▶ [ASSIGNMENT]:
Once you find the line with "let own := ((s.launch" in the data that follows, repeat it and every line after it exactly, through the line with "none => done".

Stored items:
◆ ◆ ◆ ◆

/-- R313: TG-wide checks, and an effect per acting thread. DEDUCED, log 20. -/
def execFspawn (f : RArgs) (s : State) : Out :=
  onTg s fun g =>
    let act := g.acting f.h
    match act.lowest with
    | none => skip s g (RArgs.words f)
    | some t0 =>
      let entry := entryAddr g f
      match checkEntry s g entry t0 with
      | .error st => halted s st
      | .ok (regs, timer) =>
        match ((act.threads.find? fun t => (g.taskAt t).depth == 15).map fun t => Stop.trap .spawnfull 15 t).or
            (dropStop s g (act &&& ~~~g.task.spdone).threads (Spec.num f.d)) with
        | some st => halted s st
        | none =>
          let own := ((s.launch g.launch).map fun l => SMap.find l.timers entry.toNat).join
          let x : SpawnArgs := { d := Spec.num f.d, entry := entry, regs := regs, timer := own.getD timer }
          let pay (t : Nat) : W64 := valueOf g f.b t
          let s1 := (s.drain s.cur).touch g.core g.ctx (entry - 8).toNat false
          let (s2, stop) := s1.spawnAll s.cur x pay (act &&& ~~~g.task.spdone).threads
          let g2 := s2.curTg g
          let inl := (s2.launch g.launch).any fun l => l.desc.inlineMode
          match stop with
          | none => done s2 ({ g2 with task := { g2.task with spdone := 0 } }.advance (RArgs.words f))
          | some .park => .next (s2.parkPool s.cur)
          | some (.noTable va t) => halted s2 (.trap .addr va t)
          | some .noRecord =>
            if inl then inlineCall s2 g2 x (act &&& ~~~g2.task.spdone) (g2.advance (RArgs.words f)).pc pay t0
            else .next (s2.parkPool s.cur)

/-- R320. -/
def execBinSet (f : RArgs) (s : State) : Out :=
  onTg s fun g =>
    match g.once f.h with
    | none => skip s g (RArgs.words f)
    | some t0 =>
      let entry := entryAddr g f
      match checkEntry s g entry t0 with
      | .error st => halted s st
      | .ok _ =>
        let s1 := (s.touch g.core g.ctx (entry - 8).toNat false).modLaunch g.launch fun l =>
          { l with timers := match f.b with
              | .s n => SMap.put l.timers entry.toNat (min (max (g.sAt n.toNat).toNat 64) 65535)
              | _ => SMap.del l.timers entry.toNat }
        done s1 (g.advance (RArgs.words f))

/-! ### launch (R321) -/

/-- R321. -/
def execLaunch (f : RArgs) (s : State) : Out :=
  onTg s fun g =>
    match g.once f.h with
    | none => skip s g (RArgs.words f)
    | some t0 =>
      let va := g.sAt (Spec.num f.a)
      if va.toNat % 256 ≠ 0 then halted s (.trap .align va t0)
      else
        let s1 := s.drain s.cur
        if f.x.getLsbD 0 && (dropStop s g [t0] (Spec.num f.d)).isSome then
          halted s ((dropStop s g [t0] (Spec.num f.d)).getD (.trap .addr 0 t0))
        else if !f.x.getLsbD 0 then
          let s2 := s1.acceptLaunch g.ctx va none
          done s2 ((s2.curTg g).advance (RArgs.words f))
        else
          match s1.allocEntry g.ctx stRunning 0 (hIndex (g.taskAt t0).own) g.task.tgdl false true with
          | .error .full => .next (s1.parkPool s.cur)
          | .error (.noTable va) => halted s (.trap .addr va t0)
          | .ok (s2, h) =>
            let s3 := (s2.putF s.cur (Spec.num f.d) t0 { h := h, counted := true }).acceptLaunch g.ctx va (some h)
            done s3 ((s3.curTg g).advance (RArgs.words f))

/-! ### References (R314, R315) -/

/-- Additions that would pass 65,535: FFAIL and FCOUNT with the return address after the instruction (R315); else the
instruction completes. -/
def countDone (s : State) (g0 : Tg) (words : Nat) (failed : List (Nat × W64)) : Out :=
  let g := (s.curTg g0).advance words
  match failed with
  | [] => done s g
  | (t, h) :: _ =>
    let g1 := { g with task := { g.task with ffail := Mask.of fun u => failed.any fun p => p.1 == u } }
    .next ((s.setTg s.cur g1).enter s.cur .fcount g1.pc (BitVec.ofNat 64 (hIndex h)) t)

/-- R314. -/
def execFref (f : RArgs) (s : State) : Out :=
  onTg s fun g =>
    let hs := actHandles g f.h f.a
    match (handleStop s g hs).or (dropStop s g (g.acting f.h).threads (Spec.num f.d)) with
    | some st => halted s st
    | none =>
      let r := hs.foldl (fun (r : State × List (Nat × W64)) p =>
        if p.2 = 0 then (r.1.putF s.cur (Spec.num f.d) p.1 fNull, r.2)
        else match r.1.addRef g.ctx p.2 with
          | some s1 => (s1.putF s.cur (Spec.num f.d) p.1 { h := p.2, counted := true }, r.2)
          | none => (r.1, r.2 ++ [p])) (s, [])
      countDone r.1 g (RArgs.words f) r.2

/-- R314. -/
def execFdrop (f : RArgs) (s : State) : Out :=
  onTg s fun g =>
    let hs := actHandles g f.h f.a
    match handleStop s g hs with
    | some st => halted s st
    | none =>
      let s1 := hs.foldl (fun s' p => s'.putF s.cur (Spec.num f.a) p.1 fNull) s
      done s1 ((s1.curTg g).advance (RArgs.words f))

/-- R314. -/
def execFself (f : RArgs) (s : State) : Out :=
  onTg s fun g =>
    match dropStop s g (g.acting f.h).threads (Spec.num f.d) with
    | some st => halted s st
    | none =>
      let s1 := (g.acting f.h).threads.foldl (fun s' t =>
        s'.putF s.cur (Spec.num f.d) t { h := (g.taskAt t).own, counted := false }) s
      done s1 ((s1.curTg g).advance (RArgs.words f))

/-- The accesses of fstm and fldm (R312): as ld.gl forms them, with z = 8. -/
def cellAccs (g : Tg) (f : RArgs) : List (Nat × W64) := (g.acting f.h).threads.map fun t => (t, glAddr g f 8 t)

/-- One thread of fstm: the new target is counted, the cell exchanged, a live old target dropped (R315). -/
def fstmOne (g : Tg) (r : State × List (Nat × W64)) (loc : Nat) (h : W64) (t : Nat) : State × List (Nat × W64) :=
  match (if h = 0 then some r.1 else r.1.addRef g.ctx h) with
  | none => (r.1, r.2 ++ [(t, h)])
  | some s1 =>
    let old := BitVec.ofNat 64 (leNat (s1.bytes loc 8 (8 * t)))
    ((s1.write loc 8 h.toNat).dropRef g.ctx old, r.2)

/-- R315: a relaxed exchange of each cell, which a fence may make a release or an acquire (R198). -/
def execFstm (f : RArgs) (s : State) : Out :=
  onTg s fun g =>
    let accs := cellAccs g f
    if accs.isEmpty then skip s g (RArgs.words f)
    else
      match s.checkGl g.core g.ctx accs 8 .rmw with
      | some st => halted s st
      | none =>
        match handleStop s g (actHandles g f.h f.cs) with
        | some st => halted s st
        | none =>
          let locs := accs.map fun p => (p.1, s.locOf g.core g.ctx p.2.toNat)
          let places := locs.map fun p => (ObjRef.glob p.2, 8)
          let s1 := ((s.readOrder 1 4 places).performTo s.cur (locs.map fun p => (p.2, 8))).touchAll g.core g.ctx
            (accs.map fun p => p.2.toNat) true
          let olds := locs.map fun p => (p.1, BitVec.ofNat 64 (leNat (s1.bytes p.2 8 (8 * p.1))))
          match handleStop s1 g (olds.filter fun p => s1.lookup g.ctx p.2 == .noTable) with
          | some st => halted s st
          | none =>
            let r := locs.foldl (fun r p => fstmOne g r p.2 (g.fAt (Spec.num f.cs) p.1).h p.1) (s1, [])
            countDone (r.1.released 1 4 places) g (RArgs.words f) r.2

/-- R315: a load of each cell. -/
def execFldm (f : RArgs) (s : State) : Out :=
  onTg s fun g =>
    let accs := cellAccs g f
    if accs.isEmpty then skip s g (RArgs.words f)
    else
      match s.checkGl g.core g.ctx accs 8 .load with
      | some st => halted s st
      | none =>
        let locs := accs.map fun p => (p.1, s.locOf g.core g.ctx p.2.toNat)
        let s1 := ((s.readOrder 1 4 (locs.map fun p => (.glob p.2, 8))).performTo s.cur (locs.map fun p => (p.2, 8))).touchAll
          g.core g.ctx (accs.map fun p => p.2.toNat) false
        let cells := locs.map fun p => (p.1, BitVec.ofNat 64 (leNat (s1.bytes p.2 8 (8 * p.1))))
        match (handleStop s1 g (cells.filter fun p => s1.lookup g.ctx p.2 == .noTable)).or
            (dropStop s g (g.acting f.h).threads (Spec.num f.d)) with
        | some st => halted s st
        | none =>
          let r := cells.foldl (fun (r : State × List (Nat × W64)) p =>
            match r.1.lookup g.ctx p.2 with
            | .entry .. => match r.1.addRef g.ctx p.2 with
              | some s2 => (s2.putF s.cur (Spec.num f.d) p.1 { h := p.2, counted := true }, r.2)
              | none => (r.1, r.2 ++ [p])
            | _ => (r.1.putF s.cur (Spec.num f.d) p.1 fNull, r.2)) (s1, [])
          countDone r.1 g (RArgs.words f) r.2

/-! ### fwait, fpoll, fput (R316, R317) -/

/-- The entries of handles that have passed the checks. -/
def entriesOf (s : State) (g : Tg) (hs : List (Nat × W64)) : List (Nat × Nat × Entry) :=
  hs.filterMap fun p => match s.lookup g.ctx p.2 with
    | .entry _ e => some (p.1, hIndex p.2, e)
    | _ => none

/-- The entries of handles are read: their pages are used (R149). -/
def State.readEntries (s : State) (g : Tg) (hs : List (Nat × W64)) : State :=
  hs.foldl (fun s p => s.usedEntry g.ctx (hIndex p.2) false) s

/-- Where a put of an entry stands: the entry, and its bytes in memory. -/
def entryPlaces (s : State) (ctx index : Nat) : List (ObjRef × Nat) :=
  (.fut ctx index, 32) :: (s.entryLoc ctx index).toList.map fun loc => (.glob loc, 32)

/-- DONE results are acquired at dev scope (R316). -/
def State.takeResults (s : State) (g : Tg) (es : List (Nat × Nat × Entry)) : State :=
  s.readOrder 2 4 ((es.filter fun p => p.2.2.state == stDone).map fun p => (.fut g.ctx p.2.1, 32))

def Entry.finished (e : Entry) : Bool := e.state == stDone || e.state == stFailed

/-- A null handle in an acting thread of fwait or fpoll traps ADDR after the check of R312 (R316). -/
def waitStop (s : State) (g : Tg) (hs : List (Nat × W64)) : Option Stop :=
  (handleStop s g hs).or ((hs.find? fun p => p.2 == 0).map fun p => .trap .addr 0 p.1)

/-- R316. -/
def execFwait (f : RArgs) (s : State) : Out :=
  onTg s fun g =>
    let hs := actHandles g f.h f.a
    match waitStop s g hs with
    | some st => halted s st
    | none =>
      let es := entriesOf s g hs
      let pend := es.filter fun p => !p.2.2.finished
      if !pend.isEmpty then
        .next ((s.readEntries g hs).setTg s.cur { g with wait := .futs (pend.map fun p => (p.2.1, p.2.2.phase)).eraseDups })
      else
        let at' (t : Nat) : Option Entry := (es.find? fun p => p.1 == t).map fun p => p.2.2
        let s1 := (s.readEntries g hs).takeResults g es
        let g1 := (s1.curTg g).setV64 (Spec.num f.d) fun t => (at' t).map (·.result)
        let g2 := if f.x.getLsbD 0 then
            g1.setP (Spec.num f.cs) fun t => (at' t).map fun e => (allBits (e.state == stDone), 15)
          else g1
        done s1 (g2.advance (RArgs.words f))

/-- R316. -/
def execFpoll (f : RArgs) (s : State) : Out :=
  onTg s fun g =>
    let hs := actHandles g f.h f.a
    match waitStop s g hs with
    | some st => halted s st
    | none =>
      let es := entriesOf s g hs
      let at' (t : Nat) : Option Entry := (es.find? fun p => p.1 == t).map fun p => p.2.2
      let s1 := (s.readEntries g hs).takeResults g es
      let g1 := (s1.curTg g).setV64 (Spec.num f.d) fun t => (at' t).bind fun e => if e.finished then some e.result else none
      let g2 := g1.setP (Spec.num f.cs) fun t => (at' t).map fun e => (allBits e.finished, 15)
      done s1 (g2.advance (RArgs.words f))

/-- fput of one thread (R317). -/
def State.putResult (s : State) (ctx : Nat) (h value : W64) : State :=
  match s.lookup ctx h with
  | .entry loc e =>
    if e.state ≠ stRunning then s
    else if e.doom then s.setEntry ctx (hIndex h) loc { e with result := value }
    else s.setEntry ctx (hIndex h) loc { e with result := value, state := stDone, phase := e.phase + 1 }
  | _ => s

/-- The places of the entries that fput makes DONE. -/
def putPlaces (s : State) (ctx : Nat) (hs : List W64) : List (ObjRef × Nat) :=
  hs.flatMap fun h => match s.lookup ctx h with
    | .entry _ e => if e.state = stRunning && !e.doom then entryPlaces s ctx (hIndex h) else []
    | _ => []

/-- R317: the put is a dev-scope release. -/
def execFput (f : RArgs) (s : State) : Out :=
  onTg s fun g =>
    let ts := (g.acting f.h).threads
    let own := ts.map fun t => (t, (g.taskAt t).own)
    match handleStop s g (own.filter fun p => s.lookup g.ctx p.2 == .noTable) with
    | some st => halted s st
    | none =>
      if ts.isEmpty then skip s g (RArgs.words f)
      else
        let s0 := own.foldl (fun s' p => if p.2 = 0 then s' else s'.putResult g.ctx p.2 (valueOf g f.a p.1)) s
        let s1 := s0.releaseAll 4 (putPlaces s g.ctx ((own.map (·.2)).filter (· != 0)))
        done s1 ((s1.curTg g).advance (RArgs.words f))

/-! ### yield, fhold, frel (R318, R319) -/

/-- R319. -/
def execYield (f : RArgs) (s : State) : Out :=
  onTg s fun g =>
    match g.once f.h with
    | none => skip s g (RArgs.words f)
    | some _ =>
      let s1 := s.newSlice s.cur
      let g1 := s1.curTg g
      let dl := match f.a with
        | .s n => s.gtime + g.sAt n.toNat
        | _ => g1.task.tgdl
      let bud := match f.b with
        | .s n => (g.sAt n.toNat).setWidth 32
        | _ => g1.task.tgbud
      done s1 ({ g1 with task := { g1.task with tgdl := dl, tgbud := bud } }.advance (RArgs.words f))

/-- The hold mark of the acting threads set or cleared. -/
def Tg.setHold (g : Tg) (ts : Mask) (b : Bool) : Tg :=
  { g with threads := Row.tab fun t => if ts.has t then { g.taskAt t with hold := b } else g.taskAt t }

/-- R318. -/
def execFhold (f : RArgs) (s : State) : Out :=
  onTg s fun g => done s ((g.setHold (g.acting f.h) true).advance (RArgs.words f))

/-- R318: the marks are cleared, and the instruction is a reclamation point. -/
def execFrel (f : RArgs) (s : State) : Out :=
  onTg s fun g =>
    let s1 := s.setTg s.cur ((g.setHold (g.acting f.h) false).advance (RArgs.words f))
    .next ((s1.reclaim s.cur).settle s.cur)

end Sys2Proof.Machine
end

◆ ◆ ◆ ◆

▶ [REPLY]:
          let own := ((s.launch g.launch).map fun l => SMap.find l.timers entry.toNat).join
          let x : SpawnArgs := { d := Spec.num f.d, entry := entry, regs := regs, timer := own.getD timer }
          let pay (t : Nat) : W64 := valueOf g f.b t
          let s1 := (s.drain s.cur).touch g.core g.ctx (entry - 8).toNat false
          let (s2, stop) := s1.spawnAll s.cur x pay (act &&& ~~~g.task.spdone).threads
          let g2 := s2.curTg g
          let inl := (s2.launch g.launch).any fun l => l.desc.inlineMode
          match stop with
          | none => done s2 ({ g2 with task := { g2.task with spdone := 0 } }.advance (RArgs.words f))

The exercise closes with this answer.